I use the same simple synthetic model as in Cunha (1990) to compare the results obtained with different inversion schemes. The model consists of an isotropic layer in an isotropic background (V^z=V^x in both the layer and the background). The layer is not centered, and its size is not a multiple of the layer size used in the inversion schemes.

 

isoinv
Figure 3 Inversion results for the one-layer isotropic model, using different algorithms: (a) square function decomposition (nonlinear), (b) Walsh function decomposition (nonlinear), (c) linearized inversion with layer-parametrization, and (d) the same as in c, but with the derivative term introduced into the objective function.continuous line represents V_x and dotted line represents V_z.

Figures a and b show that, contrary to what we would expect, the results obtained with the Walsh functions are inferior to the ones obtained with the sine- and cosine-like square functions.
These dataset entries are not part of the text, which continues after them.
-- ==== Sys2Proof/Machine/Unimplemented.lean ====
section
/-! DEFINITION. The 26 rows of the opcode table without semantics (spec 42_unimplemented.md). Each stops
with `Unimplemented(class, b0[, b1])` and the state unchanged: "It is a refusal: the core gives the byte
no meaning, the run stops there" (R187). -/

namespace Sys2Proof.Machine

/-- ALU-R with `op = 1` (42_unimplemented.md R183). -/
def execBlock2Op1 (r : BitVec 3) (s : State) : Host.Outcome State Fault Refusal :=
  stopUnimplemented .block2Op (opcodeByte 2 1 r) none s

/-- ALU-R with `op = 2` (42_unimplemented.md R183). -/
def execBlock2Op2 (r : BitVec 3) (s : State) : Host.Outcome State Fault Refusal :=
  stopUnimplemented .block2Op (opcodeByte 2 2 r) none s

/-- ALU-R with `op = 3` (42_unimplemented.md R183). -/
def execBlock2Op3 (r : BitVec 3) (s : State) : Host.Outcome State Fault Refusal :=
  stopUnimplemented .block2Op (opcodeByte 2 3 r) none s

/-- ALU-R with `op = 4` (42_unimplemented.md R183). -/
def execBlock2Op4 (r : BitVec 3) (s : State) : Host.Outcome State Fault Refusal :=
  stopUnimplemented .block2Op (opcodeByte 2 4 r) none s

/-- ALU-R with `op = 5` (42_unimplemented.md R183). -/
def execBlock2Op5 (r : BitVec 3) (s : State) : Host.Outcome State Fault Refusal :=
  stopUnimplemented .block2Op (opcodeByte 2 5 r) none s

/-- ALU-R with `op = 6` (42_unimplemented.md R183). -/
def execBlock2Op6 (r : BitVec 3) (s : State) : Host.Outcome State Fault Refusal :=
  stopUnimplemented .block2Op (opcodeByte 2 6 r) none s

/-- ALU-R with `op = 7` (42_unimplemented.md R183). -/
def execBlock2Op7 (r : BitVec 3) (s : State) : Host.Outcome State Fault Refusal :=
  stopUnimplemented .block2Op (opcodeByte 2 7 r) none s

/-- ALU-I with `op = 1` (42_unimplemented.md R184). -/
def execBlock3ImmOp1 (n : Byte) (s : State) : Host.Outcome State Fault Refusal :=
  stopUnimplemented .block3ImmOp 0xCE (some n) s

/-- ALU-I with `op = 2` (42_unimplemented.md R184). -/
def execBlock3ImmOp2 (n : Byte) (s : State) : Host.Outcome State Fault Refusal :=
  stopUnimplemented .block3ImmOp 0xD6 (some n) s

/-- ALU-I with `op = 3` (42_unimplemented.md R184). -/
def execBlock3ImmOp3 (n : Byte) (s : State) : Host.Outcome State Fault Refusal :=
  stopUnimplemented .block3ImmOp 0xDE (some n) s

/-- ALU-I with `op = 4` (42_unimplemented.md R184). -/
def execBlock3ImmOp4 (n : Byte) (s : State) : Host.Outcome State Fault Refusal :=
  stopUnimplemented .block3ImmOp 0xE6 (some n) s

/-- ALU-I with `op = 5` (42_unimplemented.md R184). -/
def execBlock3ImmOp5 (n : Byte) (s : State) : Host.Outcome State Fault Refusal :=
  stopUnimplemented .block3ImmOp 0xEE (some n) s

/-- ALU-I with `op = 6` (42_unimplemented.md R184). -/
def execBlock3ImmOp6 (n : Byte) (s : State) : Host.Outcome State Fault Refusal :=
  stopUnimplemented .block3ImmOp 0xF6 (some n) s

/-- ALU-I with `op = 7` (42_unimplemented.md R184). -/
def execBlock3ImmOp7 (n : Byte) (s : State) : Host.Outcome State Fault Refusal :=
  stopUnimplemented .block3ImmOp 0xFE (some n) s

/-- The escape 0xCB with its second byte (42_unimplemented.md R185). -/
def execPrefixed (sel : Byte) (s : State) : Host.Outcome State Fault Refusal :=
  stopUnimplemented .prefixed 0xCB (some sel) s

/-- Block 0 (42_unimplemented.md R181): "a model must not execute 0x00 as a no-op"
(93_implementation_defined.md U3). -/
def execBlock0 (b0 : Byte) (s : State) : Host.Outcome State Fault Refusal :=
  stopUnimplemented .block0 b0 none s

/-- Block 1 (42_unimplemented.md R182). -/
def execBlock1 (b0 : Byte) (s : State) : Host.Outcome State Fault Refusal :=
  stopUnimplemented .block1 b0 none s

/-- Block 3, `r = 0` (42_unimplemented.md R186). -/
def execBlock3OtherR0 (b0 : Byte) (s : State) : Host.Outcome State Fault Refusal :=
  stopUnimplemented .block3Other b0 none s

/-- Block 3, `r = 1` (42_unimplemented.md R186). -/
def execBlock3OtherR1 (b0 : Byte) (s : State) : Host.Outcome State Fault Refusal :=
  stopUnimplemented .block3Other b0 none s

/-- Block 3, `r = 2` (42_unimplemented.md R186). -/
def execBlock3OtherR2 (b0 : Byte) (s : State) : Host.Outcome State Fault Refusal :=
  stopUnimplemented .block3Other b0 none s

/-- Block 3, `r = 4` (42_unimplemented.md R186). -/
def execBlock3OtherR4 (b0 : Byte) (s : State) : Host.Outcome State Fault Refusal :=
  stopUnimplemented .block3Other b0 none s

/-- Block 3, `r = 5` (42_unimplemented.md R186). -/
def execBlock3OtherR5 (b0 : Byte) (s : State) : Host.Outcome State Fault Refusal :=
  stopUnimplemented .block3Other b0 none s

/-- Block 3, `r = 7` (42_unimplemented.md R186). -/
def execBlock3OtherR7 (b0 : Byte) (s : State) : Host.Outcome State Fault Refusal :=
  stopUnimplemented .block3Other b0 none s

/-- Block 3, `r = 3`, `op = 0`: the byte 0xC3 (42_unimplemented.md R186). -/
def execBlock3OtherR3Op0 (s : State) : Host.Outcome State Fault Refusal :=
  stopUnimplemented .block3Other 0xC3 none s

/-- Block 3, `r = 3`, `op = 2` or `3` (42_unimplemented.md R186). -/
def execBlock3OtherR3Op2To3 (b0 : Byte) (s : State) : Host.Outcome State Fault Refusal :=
  stopUnimplemented .block3Other b0 none s

/-- Block 3, `r = 3`, `op = 4` to `7` (42_unimplemented.md R186). -/
def execBlock3OtherR3Op4To7 (b0 : Byte) (s : State) : Host.Outcome State Fault Refusal :=
  stopUnimplemented .block3Other b0 none s

end Sys2Proof.Machine
end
Although Walsh functions form a complete set, their orthogonality impedes further steps from correcting errors in previously estimated components of the model in this kind of iterative scheme. Moreover, both nonlinear schemes are inferior to the linearized algorithms shown in Figures c and d. The result in c was obtained with an iterative scheme that uses the least-squares solution of equation (8) by successively increasing (by a power of 2) the number of layers at each step. The difference between c and d is the introduction into the objective function of an extra term that corresponds to the difference between the traveltime-derivatives relative to the receiver positions. As a result the solution for V^z in d becomes more stable since with this term the inversion will try to fit not only the traveltimes, but also the form of the traveltime curves.